Amazon EMR on EKS supports multi-architecture container images for Amazon Elastic Container Registry (Amazon ECR). For more information, see Introducing multi-architecture container images for Amazon ECR.

Amazon EMR on EKS custom images support both AWS Graviton-based EC2 instances and non-Graviton-based EC2 instances. The Graviton-based images are stored in the same image repositories in Amazon ECR as non-Graviton-based images.

For example, to inspect the Docker manifest list for 6.6.0 images, run the following command.
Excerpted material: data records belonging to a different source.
-- ==== Sys2Proof/Laws/Step.lean ====
section
/-! SUPPORT. What a step can do, said once. `RunStep` lists the steps of the sequencer, `Moved` the
steps of the machine; `sequencerStep_next` and `step_next` are the inversions that every invariant
cites instead of unfolding the step. -/

namespace Sys2Proof.Machine

/-- The state after an encode block step that read `bs` (R94). -/
def afterEncodeBlock (s : State) (bs : List Byte) : State :=
  { s with
    obuf := s.obuf.writeMany s.olen.toNat
      (encodeBlock (encodeCount s) (byteLane bs 0) (byteLane bs 1) (byteLane bs 2))
    olen := s.olen + 4
    pos := s.pos + BitVec.ofNat 32 (encodeCount s)
    reply := none }

/-- The state after a decode block step that produced `ys` (R110). -/
def afterDecodeBlock (s : State) (ys : List Byte) : State :=
  { s with
    obuf := s.obuf.writeMany s.olen.toNat ys
    olen := s.olen + BitVec.ofNat 32 ys.length
    pos := s.pos + 4
    reply := none }

/-- The steps of a run. -/
inductive RunStep (s : State) : State → Prop where
  /-- an encode block step (R94) -/
  | encodeBlock (bs : List Byte) (mode : s.mode = .enc) (more : s.pos.toNat < s.ilen.toNat)
      (read : s.ibuf.readMany s.pos.toNat (encodeCount s) = some bs)
      (room : s.olen.toNat + 4 ≤ s.cfg.ocap) : RunStep s (afterEncodeBlock s bs)
  /-- a decode block step that succeeds (R110) -/
  | decodeBlock (cs ys : List Byte) (mode : s.mode = .dec) (more : s.pos.toNat + 4 ≤ s.ilen.toNat)
      (read : s.ibuf.readMany s.pos.toNat 4 = some cs)
      (ok : decodeBlock (byteLane cs 0) (byteLane cs 1) (byteLane cs 2) (byteLane cs 3)
        (finalGroup s) = some ys)
      (room : s.olen.toNat + ys.length ≤ s.cfg.ocap) : RunStep s (afterDecodeBlock s ys)
  /-- a decode block step that raises `InvalidInput` (R110, R124) -/
  | invalidInput (cs : List Byte) (mode : s.mode = .dec) (more : s.pos.toNat + 4 ≤ s.ilen.toNat)
      (read : s.ibuf.readMany s.pos.toNat 4 = some cs)
      (bad : decodeBlock (byteLane cs 0) (byteLane cs 1) (byteLane cs 2) (byteLane cs 3)
        (finalGroup s) = none) : RunStep s (raiseInvalidInput s)
  /-- the finish step of either direction (R95, R111) -/
  | finish (done : s.pos = s.ilen) : RunStep s (finishRun s)

theorem encodeCount_le (s : State) : encodeCount s ≤ 3 := Nat.min_le_left _ _

theorem encodeBlockStep_next {s t : State} (h : encodeBlockStep s = .next t) :
    ∃ bs, s.pos.toNat + encodeCount s ≤ s.ilen.toNat ∧
      s.ibuf.readMany s.pos.toNat (encodeCount s) = some bs ∧
      s.olen.toNat + 4 ≤ s.cfg.ocap ∧ t = afterEncodeBlock s bs := by
  simp only [encodeBlockStep] at h
  split at h
  · cases h
  · rename_i bs hr
    split at h
    · cases h
    · rename_i u hu
      cases h
      obtain ⟨hin, hread⟩ := readMessage_ok hr
      obtain ⟨hroom, rfl⟩ := appendOutput_ok hu
      rw [encodeBlock_length _ _ _ (encodeCount_le s)] at hroom
      refine ⟨bs, hin, hread, hroom, ?_⟩
      simp [afterEncodeBlock, encodeBlock_length _ _ _ (encodeCount_le s)]

theorem decodeBlockStep_next {s t : State} (h : decodeBlockStep s = .next t) :
    ∃ cs, s.pos.toNat + 4 ≤ s.ilen.toNat ∧ s.ibuf.readMany s.pos.toNat 4 = some cs ∧
      ((decodeBlock (byteLane cs 0) (byteLane cs 1) (byteLane cs 2) (byteLane cs 3)
          (finalGroup s) = none ∧ t = raiseInvalidInput s) ∨
       ∃ ys, decodeBlock (byteLane cs 0) (byteLane cs 1) (byteLane cs 2) (byteLane cs 3)
          (finalGroup s) = some ys ∧ s.olen.toNat + ys.length ≤ s.cfg.ocap ∧
          t = afterDecodeBlock s ys) := by
  simp only [decodeBlockStep] at h
  split at h
  · cases h
  · rename_i cs hr
    obtain ⟨hin, hread⟩ := readMessage_ok hr
    refine ⟨cs, hin, hread, ?_⟩
    split at h
    · rename_i hbad
      cases h
      exact .inl ⟨hbad, rfl⟩
    · rename_i ys hok
      split at h
      · cases h
      · rename_i u hu
        cases h
        obtain ⟨hroom, rfl⟩ := appendOutput_ok hu
        exact .inr ⟨ys, hok, hroom, rfl⟩

theorem sequencerStep_next {s t : State} (h : sequencerStep s = .next t) : RunStep s t := by
  simp only [sequencerStep] at h
  split at h
  · rename_i hlt
    split at h
    · rename_i hm
      obtain ⟨bs, -, hread, hroom, rfl⟩ := encodeBlockStep_next h
      exact .encodeBlock bs hm hlt hread hroom
    · rename_i hm
      obtain ⟨cs, hin, hread, ⟨hbad, rfl⟩ | ⟨ys, hok, hroom, rfl⟩⟩ := decodeBlockStep_next h
      · exact .invalidInput cs hm hin hread hbad
      · exact .decodeBlock cs ys hm hin hread hok hroom
  · split at h
    · rename_i hd
      split at h <;> (cases h; exact .finish hd)
    · cases h

/-- What a command does when it is taken: a pure command delivers its result, a message command is
accepted. -/
inductive CommandEffect (i : Instr) (s : State) : State → Prop where
  | pure (r : Result) (kind : ∀ len, i ≠ .encode len ∧ i ≠ .decode len) :
      CommandEffect i s (deliver r s)
  | encode (len : Len) (cmd : i = .encode len) : CommandEffect i s (acceptMessage .enc len s)
  | decode (len : Len) (cmd : i = .decode len) : CommandEffect i s (acceptDecode len s)

/-- The state a taken command leaves: a pure command delivers its result, a message command is
accepted. -/
def effectOf (i : Instr) (s : State) : State :=
  match i with
  | .charfor v8 => deliver (charforResult v8) s
  | .valuefor c => deliver (valueforResult c) s
  | .padchar => deliver (.char PAD) s
  | .gather n b0 b1 b2 => deliver (.fields (gather n.toNat b0 b1 b2)) s
  | .scatter m l0 l1 l2 l3 => deliver (.bytes (scatter m.toNat (laneSymbol l0) (laneSymbol l1)
      (laneSymbol l2) (laneSymbol l3))) s
  | .encblk n b0 b1 b2 => deliver (.chars (encodeBlock n.toNat b0 b1 b2)) s
  | .decblk final c0 c1 c2 c3 => deliver (decblkResult final c0 c1 c2 c3) s
  | .encode len => acceptMessage .enc len s
  | .decode len => acceptDecode len s

/-- Every command is its effect, admitted. -/
theorem exec_eq_admit (i : Instr) (s : State) : exec i s = takeCommand i s (.next (effectOf i s)) := by
  cases i <;> rfl

theorem effectOf_kind (i : Instr) (s : State) : CommandEffect i s (effectOf i s) := by
  cases i with
  | encode len => exact .encode len rfl
  | decode len => exact .decode len rfl
  | charfor v8 => exact .pure _ (by simp)
  | valuefor c => exact .pure _ (by simp)
  | padchar => exact .pure _ (by simp)
  | gather n b0 b1 b2 => exact .pure _ (by simp)
  | scatter m l0 l1 l2 l3 => exact .pure _ (by simp)
  | encblk n b0 b1 b2 => exact .pure _ (by simp)
  | decblk final c0 c1 c2 c3 => exact .pure _ (by simp)

theorem exec_next {i : Instr} {s t : State} (h : exec i s = .next t) :
    i.wf = true ∧ messageLength i ≤ s.cfg.maxLen ∧ s.status ≠ .busy ∧ CommandEffect i s t := by
  rw [exec_eq_admit] at h
  obtain ⟨hw, hl, hb, ht⟩ := takeCommand_next h
  cases ht
  exact ⟨hw, hl, hb, effectOf_kind i s⟩

/-- A command that meets the conditions of R60 is taken. -/
theorem exec_of {i : Instr} {s : State} (hw : i.wf = true) (hl : messageLength i ≤ s.cfg.maxLen)
    (hb : s.status ≠ .busy) : exec i s = .next (effectOf i s) := by
  rw [exec_eq_admit, takeCommand_of _ hw hl hb]

/-- The state with the host's moves `rest`. -/
def State.withHost (s : State) (rest : List HostAction) : State := { s with host := rest }

/-- The steps of the machine. -/
inductive Moved (s : State) : State → Prop where
  /-- a run goes on while the host makes no move, is idle, or waits -/
  | run (rest : List HostAction) (t : State) (busy : s.status = .busy)
      (left : s.host = [] ∧ rest = [] ∨ s.host = .idle :: rest ∨
        ∃ more, s.host = .wait :: more ∧ rest = .wait :: more)
      (go : RunStep (s.withHost rest) t) : Moved s t
  /-- the block is idle and so is the host -/
  | still (rest : List HostAction) (free : s.status ≠ .busy)
      (left : s.host = [] ∧ rest = [] ∨ s.host = .idle :: rest) :
      Moved s (silent (s.withHost rest))
  /-- a command is presented and taken -/
  | command (cw : Word40) (i : Instr) (rest : List HostAction) (t : State)
      (next : s.host = .present cw :: rest) (dec : decode cw = .ok i)
      (wf : i.wf = true) (fits : messageLength i ≤ s.cfg.maxLen) (free : s.status ≠ .busy)
      (eff : CommandEffect i (s.withHost rest) t) : Moved s t
  /-- `HWR` -/
  | write (i : Nat) (b : Byte) (rest : List HostAction) (next : s.host = .writeCell i b :: rest)
      (free : s.status ≠ .busy) (inside : i < s.cfg.maxLen) :
      Moved s { s with host := rest, ibuf := s.ibuf.write i b, reply := none }
  /-- `HRD` -/
  | read (i : Nat) (b : Byte) (rest : List HostAction) (next : s.host = .readCell i :: rest)
      (done : s.status = .doneOk) (inside : i < s.olen.toNat) (value : s.obuf.read i = some b) :
      Moved s { s with host := rest, reply := some (.cell b) }
  /-- `HST`, or `WAIT` that has ended -/
  | registers (rest : List HostAction)
      (next : s.host = .readRegisters :: rest ∨ s.host = .wait :: rest ∧ s.status ≠ .busy) :
      Moved s (deliverRegisters (s.withHost rest))
  /-- reset -/
  | reset (rest : List HostAction) (next : s.host = .reset :: rest) :
      Moved s (resetBlock (s.withHost rest))

theorem withHost_self {s : State} {rest : List HostAction} (h : s.host = rest) :
    s.withHost rest = s := by
  subst h
  rfl

theorem step_next {s t : State} (h : step s = .next t) : Moved s t := by
  simp only [step] at h
  split at h
  · rename_i hh
    simp only [unattendedStep] at h
    have hs : s.withHost [] = s := withHost_self hh
    split at h
    · rename_i hb
      exact .run [] t hb (.inl ⟨hh, rfl⟩) (by rw [hs]; exact sequencerStep_next h)
    · rename_i hb
      cases h
      exact (by simpa only [hs] using Moved.still (s := s) [] hb (.inl ⟨hh, rfl⟩))
  · rename_i a rest hh
    cases a with
    | present cw =>
      simp only [hostMove, presentCommand] at h
      split at h
      · cases h
      · rename_i i hd
        obtain ⟨hw, hl, hb, he⟩ := exec_next h
        exact .command cw i rest t hh hd hw hl hb he
    | writeCell i b =>
      simp only [hostMove, hostWrite] at h
      split at h
      · cases h
      · rename_i hb
        split at h
        · rename_i hi
          cases h
          exact .write i b rest hh hb hi
        · cases h
    | readCell i =>
      simp only [hostMove, hostRead] at h
      split at h
      · cases h
      · split at h
        · rename_i b hv
          cases h
          simp only [State.obufValue] at hv
          split at hv
          · rename_i hc
            exact .read i b rest hh hc.1 hc.2 hv
          · cases hv
        · cases h
    | readRegisters =>
      cases h
      exact .registers rest (.inl hh)
    | wait =>
      simp only [hostMove, hostWait] at h
      split at h
      · rename_i hb
        exact .run _ t hb (.inr (.inr ⟨rest, hh, rfl⟩))
          (by rw [withHost_self hh]; exact sequencerStep_next h)
      · rename_i hb
        cases h
        exact .registers rest (.inr ⟨hh, hb⟩)
    | idle =>
      simp only [hostMove, unattendedStep] at h
      split at h
      · rename_i hb
        exact .run rest t hb (.inr (.inl hh)) (sequencerStep_next h)
      · rename_i hb
        cases h
        exact .still rest hb (.inr hh)
    | reset =>
      cases h
      exact .reset rest hh

end Sys2Proof.Machine
end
docker manifest inspect 895885662937.dkr.ecr.us-west-2.amazonaws.com/spark/emr-6.6.0:latest

Here is the output. The arm64 architecture is for Graviton instance. The amd64 is for non-Graviton instance. 

{
   "schemaVersion": 2,
   "mediaType": "application/vnd.docker.distribution.manifest.list.v2+json",
   "manifests": [
      {
         "mediaType": "application/vnd.docker.distribution.manifest.v2+json",
         "size": 1805,
         "digest": "xxx123:6b971cb47d11011ab3d45fff925e9442914b4977ae0f9fbcdcf5cfa99a7593f0",
         "platform": {
            "architecture": "arm64",
            "os": "linux"
         }
      },
      {
         "mediaType": "application/vnd.docker.distribution.manifest.v2+json",
         "size": 1805,
         "digest": "xxx123:6f2375582c9c57fa9838c1d3a626f1b4fc281e287d2963a72dfe0bd81117e52f",
         "platform": {
            "architecture": "amd64",
            "os": "linux"
         }
      }
   ]
}

Take the following steps to create multi-architecture images:

  1. Create a Dockerfile with the following contents so that you can pull the arm64 image.

    FROM --platform=arm64 895885662937.dkr.ecr.us-west-2.amazonaws.com/spark/emr-6.6.0:latest
USER root
 
RUN pip3 install boto3 // install customizations here
USER hadoop:hadoop

  2. Follow the instructions at Introducing multi-architecture container images for Amazon ECR to build a multi-architecture image.

    Note

    You must create arm64 images on arm64 instances. Similarly, you must build amd64 images on amd64 instances.

    You can also build multi-architecture images without building on each specific instance type with the Docker buildx command. For more information, see Leverage multi-CPU architecture support.

  3. After you build the multi-architecture image, you can submit a job with the same spark.kubernetes.container.image parameter and point it to the image. In a heterogeneous cluster with both AWS Graviton-based and non-Graviton-based EC2 instances, the instance determines the correct architecture image based on the instance architecture that pulls the image.